The second pair we got from Harry Powell (who works on mosflm, but who 
was also thinking
of ease of support for all crystallographic data processing) was:

_diffrn_radiation.polarizn_source_norm
     The angle in degrees, as viewed from the specimen, between the 
normal to the polarization plane and the laboratory Y axis as defined in 
the AXIS category.  Note that this is the angle of polarization of the 
source  photons, either directly from a synchrotron beamline or from a 
monochromater.  This differs from the value of 
_diffrn_radiation.polarisn_norm in that _diffrn_radiation.polarisn_norm 
refers to polarization relative to the diffraction plane rather than to 
the laboratory axis system.   In the case of an unpolarized beam, or a 
beam with true circular polarization, in which no single plane of 
polarization can be determined, the plane should be taken as the XZ 
plane and the angle as 0.

_diffrn_radiation.polarizn_source_ratio.
     (Ip-In)/(Ip+In), where Ip is the intensity amplitude squared) of 
the electric vector in the plane of polarization and In is the intensity 
(amplitude squared) of the electric vector in the plane of the normal to 
the plane of polarization.  In the case of an unpolarized beam, or a 
beam with true circular polarization, in which no single plane of 
polarization can be determined, the plane is to be taken as the XZ plane 
and the normal is parallel to the Y axis.   Thus, if there was complete 
polarization in the plane of polarization, the value of  
_diffrn_radiation.polarizn_source_ratio would be 1, and for an 
unpolarized beam _diffrn_radiation.polarizn_source_ratio would have a 
value of 0.
     If the X axis has been chosen to lie in the plane of  polarization, 
this definition will agree with the definition of 'MONOCHROMATOR' in the 
Denzo glossary, and values of near 1 should be expected for a 
bending-magnet source.  However, if the X axis were perpendicular to the 
polarization plane (not a common choice), then the Denzo value would be 
the negative of _diffrn_radiation.polarizn_source_ratio.

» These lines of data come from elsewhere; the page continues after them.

/-- A block reached through its reference at an address (R268 to R270, R274), at a byte of it; `va` is named in a park. A write
by `copyd` leaves the block its place in the index (R271). -/
def blockPlaceBy (copyd : Bool) (s : State) (owner ra off va : Nat) (write : Bool) : Got Place :=
  let r := hbmNat s ra 8
  if !refV r then
    if !write then (.ok .zeros, s)
    else match takeBlock s owner with
      | none => (.error (.ends stNoFrame), s)
      | some (g, pa, s) => (.ok (.hbm (pa + off)), hbmPut (setGbn s g (newGbnEntry pa owner)) ra 8 (mkRef s.pkg g))
  else if refTier r = 3 then (.error (.ends stProtection), s)
  else if refTier r ≠ 0 then (.error (.park va 5), s)
  else if refPkg r ≠ s.pkg then (.ok (.far (refPkg r) (.block (refGbn r) off ra)), s)
  else
    let g := refGbn r
    let e := gbnEntry s g
    if !geLive e || geOwner e ≠ owner then (.error (.ends stProtection), s)
    else if geCmp e then (.error .again, s)
    else if !write then (.ok (.hbm (geFrame e + off)), s)
    else if geShr e then
      match cowBlock s owner ra g e with
      | (.error x, s) => (.error x, s)
      | (.ok pa, s) => (.ok (.hbm (pa + off)), if copyd then s else touchBlock s (refGbn (hbmNat s ra 8)))
    else (.ok (.hbm (geFrame e + off)), if copyd then s else touchBlock s g)

/-- A block reached through its reference by any access but a `copyd`'s own. -/
def blockPlace (s : State) (owner ra off va : Nat) (write : Bool) : Got Place := blockPlaceBy false s owner ra off va write

/-- The place that a leaf at a level gives an address (R252, in the order of its rows after the walk). -/
def leafPlace (s : State) (k : Cmd) (va : Nat) (write : Bool) (level e : Nat) : Got Place :=
  let off := va % pageSize level
  if write && !teW e && !teShr e then (.error (.ends stProtection), s)
  else if write && teShr e then
    if level = 1 then (.error (.park va 6), s)
    else if teRem e then (.error .again, s)
    else match ownFrame s k.asid k.owner va e with
      | none => (.error (.ends stNoFrame), s)
      | some (pa, s) => (.ok (.hbm (pa + off)), s)
  else if teRem e then (.ok (.far (teAux e) (.pa (teAddr e + off))), s)
  else if teVers e then
    match versionFrame s k e write with
    | (.error x, s) => (.error x, s)
    | (.ok pa, s) => (.ok (.hbm (pa + off)), s)
  else if teBlk e then blockPlace s k.owner (refAddr e va) (va % 4096) va write
  else (.ok (.hbm (teAddr e + off)), s)

/-- One virtual address under a command. -/
def translate (s : State) (k : Cmd) (va : Nat) (write : Bool) : Got Place :=
  match leafFor s k va with
  | none => (.error (.walk va write), s)
  | some t => leafPlace s k va write t.level t.entry.toNat

/-- A virtual range cut at 4 KiB: (address, length) of each piece; addresses are taken modulo 2^56. -/
def pagePieces : Nat → Nat → Nat → List (Nat × Nat)
  | 0, _, _ => []
  | fuel + 1, va, n =>
    if n = 0 then []
    else
      let m := min n (4096 - va % 4096)
      (va % 2 ^ 56, m) :: pagePieces fuel (va + m) (n - m)

/-- Virtual pieces translated one after another. Where one stops the command, none has had an effect: no block or page is
allotted that the command does not then write (R270). -/
def piecesOf (k : Cmd) (write : Bool) : List (Nat × Nat) → State → Got (List (Place × Nat))
  | [], s => (.ok [], s)
  | (va, n) :: rest, s =>
    match translate s k va write with
    | (.error x, _) => (.error x, s)
    | (.ok p, t) =>
      match piecesOf k write rest t with
      | (.error x, _) => (.error x, s)
      | (.ok ps, t) => (.ok ((p, n) :: ps), t)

See http://www.hkl-xray.com for information on Denzo and Otwinowski & 
Minor (1997).
     This differs both in the choice of ratio and choice of orientation 
from _diffrn_radiation.polarisn_ratio, which,  unlike 
_diffrn_radiation.polarizn_source_ratio, is unbounded.
      Reference: Otwinowski, Z. & Minor, W. (1997). 'Processing of X-ray 
diffraction data collected in oscillation mode.' Methods Enzymol. 276, 
307-326.



On 4/22/13 9:01 AM, Tobias.Richter at diamond.ac.uk wrote:
> Hi all,
>
> I am meeting some unexpected problems recording the polarisation of the incoming beam.

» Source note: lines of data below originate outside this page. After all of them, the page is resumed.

/-- What a key-value command does when it cannot go on at once: its end leaves `index` in RESULT. -/
def stopKv (s : State) (k : Cmd) (x : Stop) : State :=
  match x with
  | .ends st => endKv s k.id st k.index
  | .park _ kind => parkKv s k kind
  | .sent => s
  | _ => kvLater s k

/-- The tokens left appended one after another; `index` counts those done. -/
def advanceAppend (o : StripeEntry) : Nat → Nat → State → State
  | 0, id, s => addTimer s (s.now + 1) (.walkComplete id)
  | n + 1, id, s =>
    match getCmd s id with
    | none => s
    | some k =>
      if kr k 55 48 ≤ k.index then endKv s id stOk k.index
      else match getSeq s (kvSeq k) with
        | none => endKv s id stProtection k.index
        | some q =>
          match appendToken s k o q with
          | (.ok _, s) => advanceAppend o n id s
          | (.error x, s) => stopKv s ((getCmd s id).getD k) x

/-- `kvap` at home. -/
def runAppend (s : State) (k : Cmd) (g : List StripeEntry) : State :=
  match getSeq s (kvSeq k), openStripe g with
  | some q, some o =>
    if 3 ≤ q.dhc then endKv s k.id stProtection 0
    else if k.index = 0 ∧ k.acks = 0 ∧ k.buf.isEmpty ∧ kr k 104 104 = 0 ∧ kr k 103 64 ≠ q.nextPos then endKv s k.id stAborted 0
    else if o.st = 2 ∨ !usable s q.seq then kvLater s k
    else afterProbes s k (o.owner :: blockPkgs (liveRows s q q.tail q.tail)) fun s => advanceAppend o 65 k.id s
  | _, _ => endKv s k.id stProtection 0

/-! ### `kvmsk` (R330) -/

/-- VALID with every slot of a position from `from'` on cleared; held bits stay. -/
def maskValid (b base valid from' : Nat) : Nat :=
  ((List.range b).filter fun t => valid.testBit t && decide (from' ≤ slotPos base valid t)).foldl
    (fun v t => v &&& (0xFFFF - 2 ^ t)) valid

/-- Whether a block of B slots holds a valid one. -/
def anyValid (b valid : Nat) : Bool := valid % 2 ^ b ≠ 0

/-- One sequence truncated, by the entries of its blocks. -/
def maskSeq (id from' : Nat) (infos : List BlockInfo) (s : State) (q : SeqRec) : State :=
  let b := tokensOf q.dhc
  let masked := infos.map fun i => (i, maskValid b i.base i.valid from')
  let keep := (masked.reverse.dropWhile fun m => !anyValid b m.2).length
  let s := (masked.zipIdx).foldl (fun s p =>
    let i := p.1.1
    putInfo s id i.ref (i.valid, i.base) p.1.2 (if keep ≤ p.2 then from' else i.base)) s
  putSeq s { q with nextPos := from' }

/-- The rows of a sequence that are not vacant. -/
def allRows (s : State) (q : SeqRec) : List (Nat × Nat) := if tableRows q = 0 then [] else liveRows s q 0 q.tail

/-- Sequences truncated one after another, with the answers of other packages for their blocks in order. -/
def maskSeqs (id from' : Nat) : List (List Byte) → List SeqRec → State → State
  | _, [], s => s
  | ans, q :: rest, s =>
    let rows := allRows s q
    maskSeqs id from' (ans.drop (infoAsks s rows).length) rest (maskSeq id from' (blockInfos s ans rows) s q)

/-- `kvmsk` at home: the sequences of the span with a record and tokens from FROM on. -/
def runMask (s : State) (k : Cmd) : State :=
  let from' := kr k 103 64
  let qs := s.seqs.filter fun q =>
    decide (kvSeq k ≤ q.seq) && decide (q.seq ≤ kvSeq k + kvSpan k) && decide (from' < q.nextPos) && decide (q.dhc < 3)
  if qs.any fun q => !usable s q.seq then kvLater s k
  else match exchange s k 0 (infoAsks s (qs.flatMap (allRows s))) with
    | (.error x, s) => stopKv s k x
    | (.ok _, s) => endKv (maskSeqs k.id from' k.answers qs s) k.id stOk qs.length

> All I could find is in NXbeam:
>
>        final_polarization:NX_FLOAT[2,j]
>        incident_polarization:NX_FLOAT[2,j]
>
> There is no further clue about either the 2 or what j is. The values are float and units are NX_ANY. Hmm?
>
> In any case I guess I would struggle to record circular polarisation in this scheme. Or is someone up for the challenge to explain that to me.
>
> The most natural feeling thing for someone with a vague optical background (reda: me) would be to use the 4 Stokes parameters.
>
> So I assume I propose to change that 2 to 4 (optionally) in the existing NXbeam.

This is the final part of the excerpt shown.